KoljaB / RealtimeTTS

Converts text to speech in realtime
1.39k stars 119 forks source link

Stream audio to frontend JS in browser? #51

Closed user080975 closed 3 months ago

user080975 commented 3 months ago

Hi,

Is it possible to call this via frontend JS and then stream audio directly to browser for playback? If so, what should the approach be?

Thank You!

KoljaB commented 3 months ago

You want to use the play or play_async method with the on_audio_chunk callback:

stream.play(on_audio_chunk=chunk_processor, muted=True)

Since every engine delivers different sample rates, you then need to retrieve the sample rate for the tts engine you use:

def chunk_processor(chunk):
    _, _, sample_rate = engine.get_stream_info()

Maybe you need to resample the chunk to the target rate the client can play:

import librosa
# Convert to float32
audio_chunk = np.frombuffer(
    chunk,
    dtype=np.int16
).astype(np.float32) / 32768.0

# resample to desired target rate (for example 40000 Hz)
audio_chunk = librosa.resample(
    audio_chunk,
    orig_sr=samplerate,
    target_sr=40000
)

Now you got a pcm chunk with a sample rate of your choice. You can send it straight to your javascript client and play it out there. Or if the js client needs it in another format you can convert the chunk before sending it.

Note that the Elevenlabs engine is not supported for this right now. It only delivers MP3 chunks unless you pay Creator tier or higher in a format that is hard to convert to pcm. If you really need Elevenlabs and are willing to pay for Creator I can guide you through the needed changes in the RealtimeTTS code to do this.

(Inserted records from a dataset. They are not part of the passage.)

/-- v × 2^k, exactly. -/
def Num.shift (k : Int) : Num → Num
  | .fin n m e => .fin n m (e + k)
  | x => x

/-- The exact sum of finite values; a zero sum is −0 only when every term is −0 (R143, R158). -/
def sumExact (xs : List Num) : Num :=
  let lsb := xs.foldl (fun l x => min l x.exp) (match xs with | x :: _ => x.exp | [] => 0)
  let s := xs.foldl (fun a x => a + x.scaled lsb) (0 : Int)
  if s = 0 then .fin (xs.all (fun x => x.neg && x.isZero) && !xs.isEmpty) 0 0
  else .fin (decide (s < 0)) s.natAbs lsb

/-- The quiet NaN that arithmetic makes. -/
def Num.qnan : Num := .nan false false

/-- The exact product, and whether it is invalid (0 × ∞). -/
def Num.mul (a b : Num) : Num × Bool :=
  match a, b with
  | .nan _ _, _ => (Num.qnan, false)
  | _, .nan _ _ => (.qnan, false)
  | .inf n, y => if y.isZero then (.qnan, true) else (.inf (n != y.neg), false)
  | x, .inf n => if x.isZero then (.qnan, true) else (.inf (x.neg != n), false)
  | .fin n m e, .fin n' m' e' => (.fin (n != n') (m * m') (e + e'), false)

/-- The exact sum, and whether it is invalid (infinities of opposite sign). -/
def Num.add (a b : Num) : Num × Bool :=
  match a, b with
  | .nan _ _, _ => (Num.qnan, false)
  | _, .nan _ _ => (.qnan, false)
  | .inf n, .inf n' => if n = n' then (.inf n, false) else (.qnan, true)
  | .inf n, _ => (.inf n, false)
  | _, .inf n => (.inf n, false)
  | x, y => (sumExact [x, y], false)

/-- Numeric order of values that are not NaN: a < b. -/
def Num.lt (a b : Num) : Bool :=
  match a, b with
  | .nan _ _, _ => false
  | _, .nan _ _ => false
  | .inf n, .inf n' => n && !n'
  | .inf n, _ => n
  | _, .inf n => !n
  | x, y => let l := min x.exp y.exp; decide (x.scaled l < y.scaled l)

/-- Numeric equality, with +0 = −0. -/
def Num.eq (a b : Num) : Bool := !a.isNan && !b.isNan && !a.lt b && !b.lt a

/-- One operation rounded once, RNE, into a format, as R118 and R110 lay down. -/
def Fmt.finish (f : Fmt) (ops : List Num) (r : Num × Bool) : Nat × Kinds :=
  let y := f.roundTo .rne false 0 r.1
  (y.1, y.2 ||| kIf (r.2 || ops.any Num.isSig) kInvalid)

def Fmt.add (f : Fmt) (a b : Nat) : Nat × Kinds :=
  let x := f.decode a
  let y := f.decode b
  f.finish [x, y] (x.add y)

def Fmt.sub (f : Fmt) (a b : Nat) : Nat × Kinds :=
  let x := f.decode a
  let y := f.decode b
  f.finish [x, y] (x.add y.flip)

def Fmt.mul (f : Fmt) (a b : Nat) : Nat × Kinds :=
  let x := f.decode a
  let y := f.decode b
  f.finish [x, y] (x.mul y)

/-- d + a × b with an exact product and one rounding; 0 × ∞ is invalid whatever d is (R111). -/
def Fmt.fma (f : Fmt) (d a b : Nat) : Nat × Kinds :=
  let z := f.decode d
  let x := f.decode a
  let y := f.decode b
  let p := x.mul y
  let s := z.add p.1
  f.finish [x, y, z] (s.1, p.2 || s.2)

/-- The lesser or the greater (R111, R119): −0 below +0; the operand that is not NaN when one is. -/
def Fmt.minmax (f : Fmt) (wantMax : Bool) (a b : Nat) : Nat × Kinds :=
  let x := f.decode a
  let y := f.decode b
  let ev := kIf (x.isSig || y.isSig) kInvalid
  let below := x.lt y || (x.isZero && y.isZero && x.neg && !y.neg)
  let v :=
    if x.isNan && y.isNan then f.nan
    else if x.isNan then b
    else if y.isNan then a
    else if below != wantMax then a
    else if x.eq y && x.neg == y.neg then a
    else b
  (v % 2 ^ f.bits, ev)

/-- mix of R150. -/
def mix (x : Word) : Word :=
  let x := (x ^^^ (x >>> 30)) * 0xBF58476D1CE4E5B9
  let x := (x ^^^ (x >>> 27)) * 0x94D049BB133111EB
  x ^^^ (x >>> 31)

/-- The entry that the generator makes with counter c (R150). -/
def rngEntry (key ctr : Word) : BitVec 256 :=
  mix (key ^^^ (4 * ctr + 3)) ++ mix (key ^^^ (4 * ctr + 2)) ++ mix (key ^^^ (4 * ctr + 1)) ++ mix (key ^^^ (4 * ctr))

/-- Byte i mod 32 of an entry, for element i (R148). -/
def rndByte (entry : BitVec 256) (i : Nat) : Nat := entry.toNat / 2 ^ (8 * (i % 32)) % 256

-- elements of a vector

/-- Element i of `bits` bits (R114, R140). -/
def elem {n : Nat} (v : BitVec n) (bits i : Nat) : Nat := (v.toNat >>> (bits * i)) % 2 ^ bits

/-- The first n elements of `bits` bits. -/
def elems {k : Nat} (v : BitVec k) (bits n : Nat) : List Nat := (List.range n).map (elem v bits)

/-- Elements packed from bit 0 upward. -/
def packNat (bits : Nat) (xs : List Nat) : Nat := xs.foldr (fun x a => x % 2 ^ bits + 2 ^ bits * a) 0

/-- Elements packed into a word of n bits. -/
def pack (n bits : Nat) (xs : List Nat) : BitVec n := BitVec.ofNat n (packNat bits xs)

/-- The union of the events of elements. -/
def unionKinds (xs : List (Nat × Kinds)) : Kinds := xs.foldl (fun k x => k ||| x.2) 0

-- special functions of VSFU (R125–R129)

/-- A value rounded to binary32, RNE. -/
def rne32 (x : Num) : Num := fmtF32.decode (fmtF32.roundTo .rne false 0 x).1

def mul32 (a b : Num) : Num := rne32 (a.mul b).1
def add32 (a b : Num) : Num := rne32 (a.add b).1
def fma32 (a b c : Num) : Num := rne32 ((a.mul b).1.add c).1
def f32 (x : Nat) : Num := fmtF32.decode x

/-- The significand 1 ≤ m < 2 of a nonzero finite magnitude as a value, and its exponent. -/
def normalise : Num → Num × Int
  | .fin _ m e => (.fin false m (-(m.log2 : Int)), log2Floor m e)
  | x => (x, 0)

/-- The `k` most significant bits of the fraction of m, 1 ≤ m < 2. -/
def idxBits (k : Nat) : Num → Nat
  | .fin _ m _ => (m * 2 ^ k) / 2 ^ m.log2 - 2 ^ k
  | _ => 0

/-- scale32 of R125, and the underflow that a tiny result raises with its inexact. -/
def scale32 (neg : Bool) (y : Num) (k : Int) : Nat × Kinds :=
  let v := (if neg then y.flip else y).shift k
  let r := fmtF32.roundTo .rne false 0 v
  (r.1, r.2 ||| kInexact ||| kIf (r.1 % 2 ^ 31 < 2 ^ 23) kUnderflow)

def rcpTable : List Nat := [248, 234, 221, 210, 200, 191, 182, 174, 167, 161, 155, 149, 144, 139, 134, 130]
def rsqTable : List Nat := [248, 235, 223, 214, 205, 197, 190, 184, 176, 166, 158, 151, 145, 139, 134, 130]

/-- RCP (R126). -/
def sfuRcp (x : Nat) : Nat × Kinds :=
  match f32 x with
  | .nan _ s => (fmtF32.nan, kIf s kInvalid)
  | .inf n => (fmtF32.sign n, 0)
  | .fin n 0 _ => (fmtF32.infBits n, kDivZero)
  | .fin n m e =>
    let me := normalise (.fin n m e)
    let y0 : Num := .fin false (rcpTable.getD (idxBits 4 me.1) 0) (-8)
    let stp := fun (y : Num) => mul32 y (add32 (.fin false 2 0) (mul32 me.1 y).flip)
    scale32 n (stp (stp y0)) (-me.2)

/-- RSQRT (R127). -/
def sfuRsqrt (x : Nat) : Nat × Kinds :=
  match f32 x with
  | .nan _ s => (fmtF32.nan, kIf s kInvalid)
  | .fin n 0 _ => (fmtF32.infBits n, kDivZero)
  | .inf false => (0, 0)
  | .inf true => (fmtF32.nan, kInvalid)
  | .fin n m e =>
    if n then (fmtF32.nan, kInvalid)
    else
      let me := normalise (.fin n m e)
      let odd := me.2 % 2 = 1
      let m2 := if odd then me.1.shift 1 else me.1
      let e2 := if odd then me.2 - 1 else me.2
      let j := (if odd then 8 else 0) + idxBits 3 me.1
      let y0 : Num := .fin false (rsqTable.getD j 0) (-8)
      let stp := fun (y : Num) =>
        let b := mul32 m2 (mul32 y y)
        mul32 y (add32 (.fin false 3 (-1)) (b.shift (-1)).flip)
      scale32 false (stp (stp y0)) (-(e2 / 2))

/-- EXP2 coefficients c0 … c5 as binary32 bits (R128). -/
def exp2Coef : List Nat := [0x3F800000, 0x3F31727B, 0x3E75EAD4, 0x3D64AA23, 0x3C134806, 0x3AF61905]

/-- EXP2 (R128). The subtraction x − n is one of the binary32 operations of R125: rounded where it is not exact (log 13, DEDUCED). -/
def sfuExp2 (x : Nat) : Nat × Kinds :=
  match f32 x with
  | .nan _ s => (fmtF32.nan, kIf s kInvalid)
  | .inf false => (fmtF32.infBits false, 0)
  | .inf true => (0, 0)
  | .fin neg m e =>
    let v : Num := .fin neg m e
    if !v.lt (.fin false 128 0) then (fmtF32.infBits false, kOverflow ||| kInexact)
    else if v.lt (.fin true 160 0) then (0, kUnderflow ||| kInexact)
    else
      let d := (-e).toNat
      let s : Int := if neg then -((m * 2 ^ e.toNat : Nat) : Int) else (m * 2 ^ e.toNat : Nat)
      let n : Int := s / (2 ^ d : Int)
      let fr : Int := s % (2 ^ d : Int)
      let f : Num := rne32 (.fin false fr.toNat (-(d : Int)))
      let c := fun k => f32 (exp2Coef.getD k 0)
      let acc := fma32 f (fma32 f (fma32 f (fma32 f (fma32 f (c 5) (c 4)) (c 3)) (c 2)) (c 1)) (c 0)
      if fr = 0 && -149 ≤ n then ((scale32 false (.fin false 1 0) n).1, 0)
      else scale32 false acc n

/-- L_i and Q_i as binary32 bits, and d1 … d4 (R129). -/
def log2L : List Nat := [0x00000000, 0x3DB31FB8, 0x3E2E00D2, 0x3E7DE0B6, 0x3EA4D3C2, 0x3EC8DDD4, 0x3EEB3A9F, 0x3F060828, 0x3F15C01A, 0x3F24D3C2, 0x3F335004, 0x3F41404F, 0x3F4EAED0, 0x3F5BA4A4, 0x3F6829FB, 0x3F744636]
def log2Q : List Nat := [0x3F800000, 0x3F70F0F1, 0x3F638E39, 0x3F579436, 0x3F4CCCCD, 0x3F430C31, 0x3F3A2E8C, 0x3F321643, 0x3F2AAAAB, 0x3F23D70A, 0x3F1D89D9, 0x3F17B426, 0x3F124925, 0x3F0D3DCB, 0x3F088889, 0x3F042108]
def log2D : List Nat := [0x3FB8AA3B, 0xBF38AA3B, 0x3EF6384F, 0xBEB8AA3B]

/-- LOG2 (R129). -/
def sfuLog2 (x : Nat) : Nat × Kinds :=
  match f32 x with
  | .nan _ s => (fmtF32.nan, kIf s kInvalid)
  | .fin _ 0 _ => (fmtF32.infBits true, kDivZero)
  | .inf false => (fmtF32.infBits false, 0)
  | .inf true => (fmtF32.nan, kInvalid)
  | .fin n m e =>
    if n then (fmtF32.nan, kInvalid)
    else
      let me := normalise (.fin n m e)
      if me.1.eq (.fin false 1 0) then ((fmtF32.roundTo .rne false 0 (.ofInt me.2)).1, 0)
      else
        let i := idxBits 4 me.1
        let d := (me.1.add (.fin true (16 + i) (-4))).1
        let u := mul32 d (f32 (log2Q.getD i 0))
        let c := fun k => f32 (log2D.getD k 0)
        let h := fma32 u (fma32 u (fma32 u (c 3) (c 2)) (c 1)) (c 0)
        let h := mul32 u h
        let r := (add32 (f32 (log2L.getD i 0)) h).add (.ofInt me.2)
        ((fmtF32.roundTo .rne false 0 r.1).1, kInexact)

/-- VSFU on one element (R125). -/
def SfuFn.apply : SfuFn → Nat → Nat × Kinds
  | .rcp => sfuRcp
  | .rsqrt => sfuRsqrt
  | .exp2 => sfuExp2
  | .log2 => sfuLog2

-- dot products (R132, R157, R158)

/-- The special operands of VDOT2 and VDOT16 (R132): a result that needs no sum, and its events. -/
def dotSpecial (acc : Num) (as bs : List Num) : Option (Nat × Kinds) :=
  let prods := (as.zip bs).map fun x => x.1.mul x.2
  let terms := acc :: prods.map (·.1)
  let ins := acc :: (as ++ bs)
  let opp := (terms.any fun t => t == .inf false) && (terms.any fun t => t == .inf true)
  let bad := ins.any Num.isSig || prods.any (·.2) || opp
  if ins.any Num.isNan || bad then some (fmtF32.nan, kIf bad kInvalid)
  else match terms.find? Num.isInf with
    | some t => some (fmtF32.infBits t.neg, 0)
    | none => none

/-- One element of VDOT2 (R158). -/
def dot2 (f : Fmt) (acc : Nat) (as bs : List Nat) : Nat × Kinds :=
  let a := f32 acc
  let xs := as.map f.decode
  let ys := bs.map f.decode
  match dotSpecial a xs ys with
  | some r => r
  | none => fmtF32.roundTo .rne false 0 (sumExact (a :: (xs.zip ys).map fun x => (x.1.mul x.2).1))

user080975 commented 3 months ago

Thank you for your response! I will be using the Azure TTS api, do I need to make any specific changes in this case?

KoljaB commented 3 months ago

No. Azure engine will return chunks in pcm 16 bit mono 16 kHz as configured in RealtimeTTS. If the client can play them you can send the chunks straight away from the callback, I think.

user080975 commented 3 months ago

Are there any examples of working Open AI chat completions streaming + real time tts speech playback? I tried the demo example but got this error: AttributeError: 'OpenAI' object has no attribute 'ChatCompletion'

KoljaB commented 3 months ago

Try this example. Openai changed their API making some examples incompatible to their latest python client versions.

KoljaB commented 3 months ago

Or maybe if you are already using that you need to pip install --upgrade openai. Also don't name your file openai.py.

user080975 commented 3 months ago

I tried that example with my OpenAI key but got this error. I'm sorry for the trouble, since I usually use Node JS and I'm not too familiar with Python.

File "/opt/homebrew/lib/python3.12/site-packages/RealtimeTTS/text_to_stream.py", line 171, in play for sentence in chunk_generator: File "/opt/homebrew/lib/python3.12/site-packages/RealtimeTTS/text_to_stream.py", line 329, in _synthesis_chunk_generator for chunk in generator: File "/opt/homebrew/lib/python3.12/site-packages/stream2sentence/stream2sentence.py", line 193, in generate_sentences for char in _generate_characters(generator, log_characters): File "/opt/homebrew/lib/python3.12/site-packages/stream2sentence/stream2sentence.py", line 85, in _generate_characters for chunk in generator: File "/opt/homebrew/lib/python3.12/site-packages/RealtimeTTS/threadsafe_generators.py", line 223, in __next__ token = next(self.generator) ^^^^^^^^^^^^^^^^^^^^ File "/opt/homebrew/lib/python3.12/site-packages/RealtimeTTS/threadsafe_generators.py", line 152, in __next__ self.iterated_text += char TypeError: can only concatenate str (not "ChatCompletionChunk") to str

KoljaB commented 3 months ago

Is RealtimeTTS on latest version? pip install --upgrade RealtimeTTS

user080975 commented 3 months ago

Yes I just installed RealtimeTTS today

KoljaB commented 3 months ago

Ok, I'll check that with the latest versions in a fresh venv, second.

KoljaB commented 3 months ago

Takes another 30 minutes on my slow german connection to download latest torch.

Nearly sure that RealtimeTTS is somehow not on latest version though. Check this commit.

threadsafe_generators.py does not contain "self.iterated_text += char" on line 152 anymore, but did on versions <= 0.0.35.

Could you pls check the realtime version with pip show realtimetts? I believe there may have been an old cached version installed today. It should display something like:

C:\>pip show realtimetts
Name: RealTimeTTS
Version: 0.3.42
[...]
user080975 commented 3 months ago

Here's what I see:

Name: RealTimeTTS Version: 0.1.3 Summary: *Stream text into audio with an easy-to-use, highly configurable library delivering voice output with minimal latency. Home-page: https://github.com/KoljaB/RealTimeTTS Author: Kolja Beigel Author-email: kolja.beigel@web.de License: Location: /opt/homebrew/lib/python3.12/site-packages Requires: azure-cognitiveservices-speech, elevenlabs, PyAudio, pyttsx3, requests, stream2sentence Required-by:

But I did the installation like this pip install RealtimeTTS How can I install the latest version then?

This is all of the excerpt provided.